TASK STATEMENT » Transcribe the data below verbatim from the line with "m.Pairwise (fun x" to the line with "Memory.readByte rest a". Include both of those lines.
--- MATERIAL FOR THIS TASK Enclosed Below ---
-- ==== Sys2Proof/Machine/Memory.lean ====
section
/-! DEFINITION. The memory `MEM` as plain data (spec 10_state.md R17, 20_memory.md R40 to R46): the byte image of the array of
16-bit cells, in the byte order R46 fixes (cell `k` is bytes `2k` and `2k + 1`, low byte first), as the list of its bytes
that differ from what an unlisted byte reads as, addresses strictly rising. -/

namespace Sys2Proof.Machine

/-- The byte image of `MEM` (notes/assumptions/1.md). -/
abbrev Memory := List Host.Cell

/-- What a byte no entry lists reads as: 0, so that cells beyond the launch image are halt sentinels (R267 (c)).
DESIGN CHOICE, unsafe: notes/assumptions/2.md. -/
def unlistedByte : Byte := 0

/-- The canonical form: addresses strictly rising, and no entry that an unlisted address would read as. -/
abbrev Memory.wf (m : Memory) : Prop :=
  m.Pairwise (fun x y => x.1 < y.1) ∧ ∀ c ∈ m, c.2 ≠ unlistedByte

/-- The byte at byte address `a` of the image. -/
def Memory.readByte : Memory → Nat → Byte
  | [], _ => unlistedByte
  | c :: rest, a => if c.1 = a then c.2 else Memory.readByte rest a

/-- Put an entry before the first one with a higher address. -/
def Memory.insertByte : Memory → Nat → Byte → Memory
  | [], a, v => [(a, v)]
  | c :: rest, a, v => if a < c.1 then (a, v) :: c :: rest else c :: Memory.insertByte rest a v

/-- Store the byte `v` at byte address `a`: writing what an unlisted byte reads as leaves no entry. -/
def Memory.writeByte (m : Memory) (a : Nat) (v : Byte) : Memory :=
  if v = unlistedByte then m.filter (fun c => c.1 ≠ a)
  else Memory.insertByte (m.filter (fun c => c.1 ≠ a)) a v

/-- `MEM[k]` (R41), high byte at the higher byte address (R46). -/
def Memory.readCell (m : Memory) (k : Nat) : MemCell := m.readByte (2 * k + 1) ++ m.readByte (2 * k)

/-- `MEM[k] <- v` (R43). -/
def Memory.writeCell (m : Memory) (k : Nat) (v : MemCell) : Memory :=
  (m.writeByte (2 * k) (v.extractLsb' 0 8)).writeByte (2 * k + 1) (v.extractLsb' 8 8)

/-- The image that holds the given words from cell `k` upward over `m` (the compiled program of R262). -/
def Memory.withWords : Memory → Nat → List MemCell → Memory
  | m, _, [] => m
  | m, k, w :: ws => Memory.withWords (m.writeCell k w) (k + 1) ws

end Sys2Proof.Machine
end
--- End of Enclosed MATERIAL FOR THIS TASK ---
--- MATERIAL FOR THIS TASK Enclosed Below ---
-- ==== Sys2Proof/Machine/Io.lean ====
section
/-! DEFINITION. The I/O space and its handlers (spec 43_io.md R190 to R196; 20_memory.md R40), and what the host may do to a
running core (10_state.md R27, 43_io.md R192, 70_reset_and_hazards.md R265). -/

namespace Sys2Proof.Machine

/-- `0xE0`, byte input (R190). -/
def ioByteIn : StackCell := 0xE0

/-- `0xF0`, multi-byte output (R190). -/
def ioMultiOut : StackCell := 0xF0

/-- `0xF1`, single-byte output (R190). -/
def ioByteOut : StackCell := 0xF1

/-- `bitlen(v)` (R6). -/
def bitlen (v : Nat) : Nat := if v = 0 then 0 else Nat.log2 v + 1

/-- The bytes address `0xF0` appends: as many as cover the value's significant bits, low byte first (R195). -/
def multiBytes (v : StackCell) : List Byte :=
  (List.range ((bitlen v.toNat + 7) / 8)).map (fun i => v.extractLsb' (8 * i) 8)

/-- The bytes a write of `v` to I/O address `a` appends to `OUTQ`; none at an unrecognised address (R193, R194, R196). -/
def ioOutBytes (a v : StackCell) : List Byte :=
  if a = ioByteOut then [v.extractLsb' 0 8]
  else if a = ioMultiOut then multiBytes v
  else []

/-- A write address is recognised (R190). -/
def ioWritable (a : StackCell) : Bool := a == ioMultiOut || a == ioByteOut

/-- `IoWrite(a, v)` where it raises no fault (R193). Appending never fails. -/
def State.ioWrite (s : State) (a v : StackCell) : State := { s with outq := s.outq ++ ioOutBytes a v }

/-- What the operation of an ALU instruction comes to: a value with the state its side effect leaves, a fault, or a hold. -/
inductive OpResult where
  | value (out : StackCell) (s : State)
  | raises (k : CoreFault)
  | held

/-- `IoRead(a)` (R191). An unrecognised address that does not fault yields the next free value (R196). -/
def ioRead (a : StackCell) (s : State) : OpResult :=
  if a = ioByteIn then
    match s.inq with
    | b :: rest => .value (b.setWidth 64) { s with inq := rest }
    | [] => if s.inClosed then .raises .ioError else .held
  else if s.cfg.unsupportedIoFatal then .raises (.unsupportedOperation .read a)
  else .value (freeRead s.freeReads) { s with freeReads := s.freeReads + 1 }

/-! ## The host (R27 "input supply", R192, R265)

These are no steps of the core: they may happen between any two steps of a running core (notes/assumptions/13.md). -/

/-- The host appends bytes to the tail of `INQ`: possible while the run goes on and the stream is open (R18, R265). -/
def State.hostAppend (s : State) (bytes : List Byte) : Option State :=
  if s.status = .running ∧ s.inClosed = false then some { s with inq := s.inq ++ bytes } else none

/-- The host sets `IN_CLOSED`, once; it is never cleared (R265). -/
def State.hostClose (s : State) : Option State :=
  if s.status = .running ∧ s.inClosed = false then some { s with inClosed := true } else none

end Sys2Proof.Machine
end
--- End of Enclosed MATERIAL FOR THIS TASK ---
ANSWER TO THIS TASK »
  m.Pairwise (fun x y => x.1 < y.1) ∧ ∀ c ∈ m, c.2 ≠ unlistedByte

/-- The byte at byte address `a` of the image. -/
def Memory.readByte : Memory → Nat → Byte
  | [], _ => unlistedByte
  | c :: rest, a => if c.1 = a then c.2 else Memory.readByte rest a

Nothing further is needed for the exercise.